*TASK INSTRUCTIONS*
Find and copy each line of the records where the string "that" shows up.

*ENTRIES SUPPLIED*

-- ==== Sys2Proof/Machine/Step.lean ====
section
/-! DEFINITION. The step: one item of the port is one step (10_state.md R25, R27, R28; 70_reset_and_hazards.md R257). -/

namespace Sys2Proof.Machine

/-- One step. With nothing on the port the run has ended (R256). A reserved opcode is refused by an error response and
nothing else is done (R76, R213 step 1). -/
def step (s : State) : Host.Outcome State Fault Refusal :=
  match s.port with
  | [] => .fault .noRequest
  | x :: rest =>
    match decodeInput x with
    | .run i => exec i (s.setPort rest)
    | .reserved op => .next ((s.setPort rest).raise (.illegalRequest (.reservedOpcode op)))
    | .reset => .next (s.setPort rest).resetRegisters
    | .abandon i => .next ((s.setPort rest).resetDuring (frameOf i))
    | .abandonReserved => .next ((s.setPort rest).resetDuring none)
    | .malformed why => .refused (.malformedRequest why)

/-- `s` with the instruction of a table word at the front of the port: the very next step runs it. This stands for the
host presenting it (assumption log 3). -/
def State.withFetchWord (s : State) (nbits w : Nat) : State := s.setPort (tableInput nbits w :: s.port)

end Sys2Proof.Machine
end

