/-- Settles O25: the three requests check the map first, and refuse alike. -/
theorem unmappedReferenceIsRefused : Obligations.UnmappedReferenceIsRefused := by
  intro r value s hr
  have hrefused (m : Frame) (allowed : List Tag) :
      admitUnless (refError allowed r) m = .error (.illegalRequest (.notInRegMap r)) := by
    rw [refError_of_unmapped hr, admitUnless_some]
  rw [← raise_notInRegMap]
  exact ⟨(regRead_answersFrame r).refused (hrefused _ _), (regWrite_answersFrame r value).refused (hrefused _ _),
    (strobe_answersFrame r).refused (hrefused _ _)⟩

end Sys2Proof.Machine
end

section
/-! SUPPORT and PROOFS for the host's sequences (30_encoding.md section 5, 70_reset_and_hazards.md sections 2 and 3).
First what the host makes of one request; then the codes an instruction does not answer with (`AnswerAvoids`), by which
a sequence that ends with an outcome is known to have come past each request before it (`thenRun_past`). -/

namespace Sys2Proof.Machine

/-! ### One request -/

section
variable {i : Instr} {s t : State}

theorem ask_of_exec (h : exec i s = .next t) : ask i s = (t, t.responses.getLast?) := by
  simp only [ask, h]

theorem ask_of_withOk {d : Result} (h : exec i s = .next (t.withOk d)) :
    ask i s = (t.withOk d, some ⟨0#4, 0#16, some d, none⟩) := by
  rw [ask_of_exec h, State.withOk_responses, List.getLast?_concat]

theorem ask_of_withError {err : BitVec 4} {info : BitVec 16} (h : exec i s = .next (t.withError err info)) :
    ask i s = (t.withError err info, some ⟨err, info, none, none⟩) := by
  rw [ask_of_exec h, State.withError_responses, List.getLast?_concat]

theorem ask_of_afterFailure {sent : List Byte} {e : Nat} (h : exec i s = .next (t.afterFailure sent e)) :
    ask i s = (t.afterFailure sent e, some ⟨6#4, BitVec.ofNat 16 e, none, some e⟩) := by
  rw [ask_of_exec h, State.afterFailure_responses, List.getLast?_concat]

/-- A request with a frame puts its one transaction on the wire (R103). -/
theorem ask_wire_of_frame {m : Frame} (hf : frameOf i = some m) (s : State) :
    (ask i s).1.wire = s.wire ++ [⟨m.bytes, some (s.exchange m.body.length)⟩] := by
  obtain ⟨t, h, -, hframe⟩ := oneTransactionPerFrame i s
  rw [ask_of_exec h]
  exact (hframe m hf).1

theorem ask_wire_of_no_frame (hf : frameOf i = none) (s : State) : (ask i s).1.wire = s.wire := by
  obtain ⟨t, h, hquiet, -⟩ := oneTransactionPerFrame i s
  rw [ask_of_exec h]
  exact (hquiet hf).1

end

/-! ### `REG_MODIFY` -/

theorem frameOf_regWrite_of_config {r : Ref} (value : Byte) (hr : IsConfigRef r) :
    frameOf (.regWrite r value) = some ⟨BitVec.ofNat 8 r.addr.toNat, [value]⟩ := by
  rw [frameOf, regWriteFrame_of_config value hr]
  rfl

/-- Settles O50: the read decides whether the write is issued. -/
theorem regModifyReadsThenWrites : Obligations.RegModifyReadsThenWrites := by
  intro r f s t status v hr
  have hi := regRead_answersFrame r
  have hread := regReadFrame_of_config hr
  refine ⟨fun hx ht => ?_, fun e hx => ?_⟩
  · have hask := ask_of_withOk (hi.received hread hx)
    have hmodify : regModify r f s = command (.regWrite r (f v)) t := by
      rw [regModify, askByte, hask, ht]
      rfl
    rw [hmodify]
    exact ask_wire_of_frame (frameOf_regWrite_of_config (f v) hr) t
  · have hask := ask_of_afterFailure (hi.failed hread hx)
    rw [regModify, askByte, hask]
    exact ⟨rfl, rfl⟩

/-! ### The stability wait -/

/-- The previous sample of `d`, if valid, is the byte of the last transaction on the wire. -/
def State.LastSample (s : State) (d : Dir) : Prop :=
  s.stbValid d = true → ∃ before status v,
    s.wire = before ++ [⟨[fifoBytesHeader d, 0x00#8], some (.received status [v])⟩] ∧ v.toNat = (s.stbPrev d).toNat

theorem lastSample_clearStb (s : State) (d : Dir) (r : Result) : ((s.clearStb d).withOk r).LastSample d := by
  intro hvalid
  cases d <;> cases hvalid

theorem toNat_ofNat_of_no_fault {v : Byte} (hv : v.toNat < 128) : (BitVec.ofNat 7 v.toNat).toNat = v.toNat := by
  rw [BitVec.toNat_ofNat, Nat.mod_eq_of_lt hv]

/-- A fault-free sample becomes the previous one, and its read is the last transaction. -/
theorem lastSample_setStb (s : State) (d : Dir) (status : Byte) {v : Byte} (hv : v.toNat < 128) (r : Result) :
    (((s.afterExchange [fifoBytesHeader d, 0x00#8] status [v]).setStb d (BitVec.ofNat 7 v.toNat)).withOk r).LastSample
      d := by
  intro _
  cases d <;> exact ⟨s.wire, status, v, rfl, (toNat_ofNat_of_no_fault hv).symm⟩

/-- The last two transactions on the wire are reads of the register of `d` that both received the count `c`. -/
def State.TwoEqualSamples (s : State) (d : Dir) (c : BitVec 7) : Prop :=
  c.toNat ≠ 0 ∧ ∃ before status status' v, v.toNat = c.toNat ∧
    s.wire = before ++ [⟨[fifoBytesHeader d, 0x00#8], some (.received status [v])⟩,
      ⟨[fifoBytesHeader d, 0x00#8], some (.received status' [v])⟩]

*RESULT BELOW*
a sequence that ends with an outcome is known to have come past each request before it (`thenRun_past`). -/
/-- The last two transactions on the wire are reads of the register of `d` that both received the count `c`. -/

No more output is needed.